§ What you will do
Select all lines holding the word "Instr" from the entries that follow.

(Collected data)
.....
-- ==== Sys2Proof/Tests/Slice0.lean ====
section
/-! SUPPORT. The model's own tests. Every expected value is from spec/95_test_vectors.md (the vector's name is in
the comment) or from the rule named there. The second part shows, for each statement with hypotheses, a concrete
state and operands that meet them. -/

namespace Sys2Proof.Tests

open Sys2Proof Sys2Proof.Machine

/-- The next state of an outcome, if it has one. -/
def next? (o : Host.Outcome State Fault Refusal) : Option State :=
  match o with
  | .next s => some s
  | .fault _ => none
  | .refused _ => none

/-- The refusal of an outcome, if it is one. -/
def refusal? (o : Host.Outcome State Fault Refusal) : Option Refusal :=
  match o with
  | .next _ => none
  | .fault _ => none
  | .refused r => some r

/-- ENC in a state `(pol, cnt, err)` with `pend`, everything else as after reset. -/
def encAt (pol : Polarity) (cnt : BitVec 8) (err : Bool) (pend : List PortSymbol) : State :=
  { State.reset with enc := { pol := pol, cnt := cnt, err := err }, encPend := pend }

/-- DEC in a state `(pol, run_pol, rem, pend_eof)`, everything else as after reset. -/
def decAt (pol runPol : Polarity) (rem : BitVec 8) (pendEof : Bool) : State :=
  { State.reset with decPol := pol, decRunPol := runPol, decRem := rem, decPendEof := pendEof }

/-- ENC's registers and pending symbols after an operation. -/
def encView (o : Host.Outcome State Fault Refusal) : Option (EncRegs × List PortSymbol) :=
  (next? o).map fun s => (s.enc, s.encPend)

/-- DEC's registers after an operation. -/
def decView (o : Host.Outcome State Fault Refusal) : Option (Polarity × Polarity × BitVec 8 × Bool) :=
  (next? o).map fun s => (s.decPol, s.decRunPol, s.decRem, s.decPendEof)

/-- An edge at which the HOST offers and accepts on both blocks. -/
def willing : Edge :=
  { encRst := false, decRst := false, encInValid := true, encOutReady := true, decInValid := true,
    decOutReady := true }

/-- An edge at which the HOST does nothing. -/
def quiet : Edge :=
  { encRst := false, decRst := false, encInValid := false, encOutReady := false, decInValid := false,
    decOutReady := false }

/-! ### Well-formedness: one ill-formed term for each check -/

theorem test_pixbad_zero_is_ill_formed : (Instr.encPixbad 0).wellFormed = false := by decide

theorem test_pixbad_255_is_ill_formed : (Instr.encPixbad 255).wellFormed = false := by decide

theorem test_pixbad_bounds_are_well_formed :
    (Instr.encPixbad 1).wellFormed = true ∧ (Instr.encPixbad 254).wellFormed = true := by decide

/-! ### Decoding: words written out from R80 and R88, one for each constructor -/

theorem test_decode_pixd : decode (.encIn 0b000000000) = .encPixd := by decide

theorem test_decode_pixl : decode (.encIn 0b011111111) = .encPixl := by decide

theorem test_decode_pixbad :
    decode (.encIn 0b000000001) = .encPixbad 1 ∧ decode (.encIn 0b011111110) = .encPixbad 254 := by decide

theorem test_decode_enc_eof :
    decode (.encIn 0b100000000) = .encEof 0 ∧ decode (.encIn 0b110000000) = .encEof 0x80 := by decide

theorem test_decode_run :
    decode (.decIn 0b000000000) = .decRun 0 ∧ decode (.decIn 0b011111111) = .decRun 255 := by decide

theorem test_decode_dec_eof : decode (.decIn 0b111000011) = .decEof 0xC3 := by decide

theorem test_decode_signals : decode .encRst = .encReset ∧ decode .decRst = .decReset := by decide

theorem test_decode_functions :
    decode (.frame 300) = .frmEnc 300 ∧ decode (.unframe [255, 0, 45]) = .frmDec [255, 0, 45] := by decide

theorem test_decode_rejects_by_name :
    decodeAt .encIn 511 = .ok (.encEof 255) ∧ decodeAt .decIn 512 = .error .notNineBits ∧
    decodeAt .encOut 0 = .error .notAnInputPort := by decide

theorem test_table_word_is_read_on_enc_in :
    decodeTableWord 16 0x000 = some .encPixd ∧ decodeTableWord 16 0x0FF = some .encPixl ∧
    decodeTableWord 16 0x100 = some (.encEof 0) ∧ decodeTableWord 16 0x22D = some (.decRun 45) ∧
    decodeTableWord 16 0x400 = none := by decide

/-! ### One operation at a time -/

/-- E4: a spill. -/
theorem test_pixd_spill :
    encView (exec .encPixd (encAt .dark 255 false [])) = some (⟨.dark, 1, false⟩, [.data 255, .data 0]) := by
  decide

/-- E7: a break at 255 is one byte and no pair. -/
theorem test_pixd_break_at_255 :
    encView (exec .encPixd (encAt .light 255 false [])) = some (⟨.dark, 1, false⟩, [.data 255]) := by decide

/-- E8: a frame that starts light. -/
theorem test_pixl_at_frame_start :
    encView (exec .encPixl (encAt .dark 0 false [])) = some (⟨.light, 1, false⟩, [.data 0]) := by decide

/-- E12: the count reaches 255 with nothing emitted. -/
theorem test_pixl_reaches_255 :
    encView (exec .encPixl (encAt .light 254 false [])) = some (⟨.light, 255, false⟩, []) := by decide

/-- E17: an invalid pixel with a full count gives no spill and no byte. -/
theorem test_pixbad_with_full_count :
    encView (exec (.encPixbad 127) (encAt .dark 255 false [])) = some (⟨.dark, 255, true⟩, []) := by decide

/-- E27: in the fault state no symbol is consumed. -/
theorem test_pixbad_in_fault_state :
    encView (exec (.encPixbad 1) (encAt .dark 5 true [])) = some (⟨.dark, 5, true⟩, []) := by decide

/-- E18: the empty frame. -/
theorem test_enc_eof_empty_frame :
    encView (exec (.encEof 0) (encAt .dark 0 false [])) = some (⟨.dark, 0, false⟩, [.data 0, .eof]) := by decide

/-- E22: data bits ignored; the emitted marker is `0x100`. -/
theorem test_enc_eof_ignores_data :
    encView (exec (.encEof 0xAB) (encAt .dark 45 false [])) = some (⟨.dark, 0, false⟩, [.data 45, .eof]) ∧
    PortSymbol.eof.bits = 0x100 := by decide

/-- E24: out of the fault state. -/
theorem test_enc_reset_from_fault :
    encView (exec .encReset (encAt .light 77 true [])) = some (⟨.dark, 0, false⟩, []) := by decide

/-- E25: pending output is dropped. -/
theorem test_enc_reset_drops_pending :
    encView (exec .encReset (encAt .light 1 false [.data 3])) = some (⟨.dark, 0, false⟩, []) := by decide

/-- S4 and S3. -/
theorem test_frame_510_and_256 : frame 510 = [255, 0, 255] ∧ frame 256 = [255, 0, 1] := by decide

/-- S2 and S1, through the operation. -/
theorem test_frm_enc_255 :
    (next? (exec (.frmEnc 255) State.reset)).map State.frm = some (.bytes [255]) ∧ frame 0 = [0] := by decide

/-- 2.2: `[255, 0, 45]` is 300. -/
theorem test_frm_dec_300 :
    (next? (exec (.frmDec [255, 0, 45]) State.reset)).map State.frm = some (.length 300) := by decide

/-- 2.2: `[255, 0]` and `[]` are refused. -/
theorem test_frm_dec_refused :
    refusal? (exec (.frmDec [255, 0]) State.reset) = some .notAFraming ∧
    refusal? (exec (.frmDec []) State.reset) = some .notAFraming := by decide

/-- D2 at Level B (R164). -/
theorem test_run_two_light :
    decView (exec (.decRun 2) (decAt .light .dark 0 false)) = some (.dark, .light, 2, false) := by decide

/-- D3: a byte 0 flips the polarity and leaves nothing to deliver. -/
theorem test_run_zero :
    decView (exec (.decRun 0) (decAt .dark .light 0 false)) = some (.light, .dark, 0, false) := by decide

/-- D11. -/
theorem test_dec_eof_ignores_data :
    decView (exec (.decEof 0xC3) (decAt .light .light 0 false)) = some (.dark, .light, 0, true) := by decide

/-- D12: the pixels left are dropped. -/
theorem test_dec_reset_drops_pixels :
    decView (exec .decReset (decAt .dark .light 17 false)) = some (.dark, .dark, 0, false) := by decide

/-- D13: the pending marker is dropped. -/
theorem test_dec_reset_drops_marker :
    decView (exec .decReset (decAt .dark .dark 0 true)) = some (.dark, .dark, 0, false) := by decide

/-! ### The functions -/

/-- S11 and S12. -/
theorem test_encode_alternation :
    encodeFrame [0, 0, 0, 255, 255, 0] = .bytes [3, 2, 1] ∧
    decodeFrame [3, 2, 1] = [0, 0, 0, 255, 255, 0] := by decide

/-- L4: canonical and not. -/
theorem test_canonical :
    isCanonical [0, 255, 0, 1] = true ∧ isCanonical [3, 0, 2] = false ∧ isCanonical [255, 0, 0, 1] = false ∧
    isCanonical [0, 0] = false := by decide

/-- L8. -/
theorem test_runs : runs [2, 255, 0, 255, 0, 1] = some [2, 511] ∧ runs [255, 0] = none := by decide

/-! ### One step -/

/-- P7, edge 5: an output beat of DEC and an input beat of ENC at the same edge. -/
theorem test_step_two_beats :
    (next? (step { State.reset with
        enc := ⟨.dark, 1, false⟩, decPol := .dark, decRunPol := .light, decRem := 1,
        encIn := [0x000, 0x100], linked := true, schedule := [willing] })).map
      (fun s => (s.enc.cnt, s.decRem, s.decOut, s.encIn))
    = some (2, 0, [0x0FF], [0x100]) := by decide

/-- P7, edge 7: one beat on the wire from ENC to DEC. -/
theorem test_step_link :
    (next? (step { State.reset with
        encPend := [.data 2, .eof], decRunPol := .light, linked := true, schedule := [willing] })).map
      (fun s => (s.encPend, s.decPol, s.decRunPol, s.decRem, s.encOut))
    = some ([.eof], .light, .dark, 2, [0x002]) := by decide

/-- P5, line 5: reset wins, and the symbol offered stays offered. -/
theorem test_step_reset_wins :
    (next? (step { encAt .light 1 true [] with
        encIn := [0x000], encHeld := some 0x000, schedule := [{ willing with encRst := true }] })).map
      (fun s => (s.enc, s.encIn, s.encHeld))
    = some (EncRegs.reset, [0x000], some 0x000) := by decide

/-- P5: of `001`, the fault, the reset, and `001 001 100`, only the frame `[1, 1]` is committed. -/
theorem test_faulted_frame_is_not_committed :
    committed [.word 0x001, .void, .void, .word 0x001, .word 0x001, .word 0x100] = [0x001, 0x001, 0x100] := by
  decide

/-- P5, lines 3 and 5: what the HOST sees in the fault state and at the reset, and a byte delivered before it. -/
theorem test_seen_at_an_edge :
    encSeenAt quiet (encAt .light 1 true []) = [.void] ∧
    encSeenAt { quiet with encRst := true } (encAt .light 1 false [.data 1]) = [.void] ∧
    encSeenAt willing (encAt .light 1 false [.data 1]) = [.word 0x001] ∧
    encSeenAt quiet (encAt .light 1 false [.data 1]) = [] := by decide

/-- R242: `valid` dropped before the beat. -/
theorem test_step_broken_offer :
    refusal? (step { encAt .dark 0 false [.eof] with
        encIn := [0x000], encHeld := some 0x000, schedule := [quiet] })
    = some (.portDiscipline .encIn) := by decide

/-- The word a tool places is the one the next step runs, on either port. -/
theorem test_fetch_word :
    encView (step (State.reset.withFetchWord 16 0x0FF)) = some (⟨.light, 1, false⟩, [.data 0]) ∧
    decView (step (State.reset.withFetchWord 16 0x203)) = some (.light, .dark, 3, false) := by decide

/-! ### Witnesses: concrete states and operands that meet each statement's hypotheses -/

theorem witness_EncodeThenDecodeGivesTheOperation :
    ∃ i : Instr, i = .encPixbad 254 ∧ i.wellFormed = true := ⟨_, rfl, by decide⟩
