-- ==== Sys2Proof/Machine/Defaults.lean ====
section
/-! DEFINITION. The default values of the parameters (00_scope R9). Only State.reset, decodeTableWord
and the tests use them; no meaning does. -/

namespace Sys2Proof

/-- The spec's own default parameters (00_scope R9, 92 D1, D4, D5, D20): N = 256, SP_INIT = 0xE8,
DOC_FORMULA and the map of 30_encoding R95. UNVERIFIED against any real asm-sim: the source gives
examples only. Safe for statements over every configuration, unsafe for one about State.reset
(log entry 2). -/
def Config.default : Config where
  memSize := 256
  spInit := 0xE8
  negWrap := .docFormula
  opcodeMap := OpcodeMap.default

end Sys2Proof
end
.....
§ Answer below
theorem test_pixbad_zero_is_ill_formed : (Instr.encPixbad 0).wellFormed = false := by decide
theorem test_pixbad_255_is_ill_formed : (Instr.encPixbad 255).wellFormed = false := by decide
    (Instr.encPixbad 1).wellFormed = true ∧ (Instr.encPixbad 254).wellFormed = true := by decide
    ∃ i : Instr, i = .encPixbad 254 ∧ i.wellFormed = true := ⟨_, rfl, by decide⟩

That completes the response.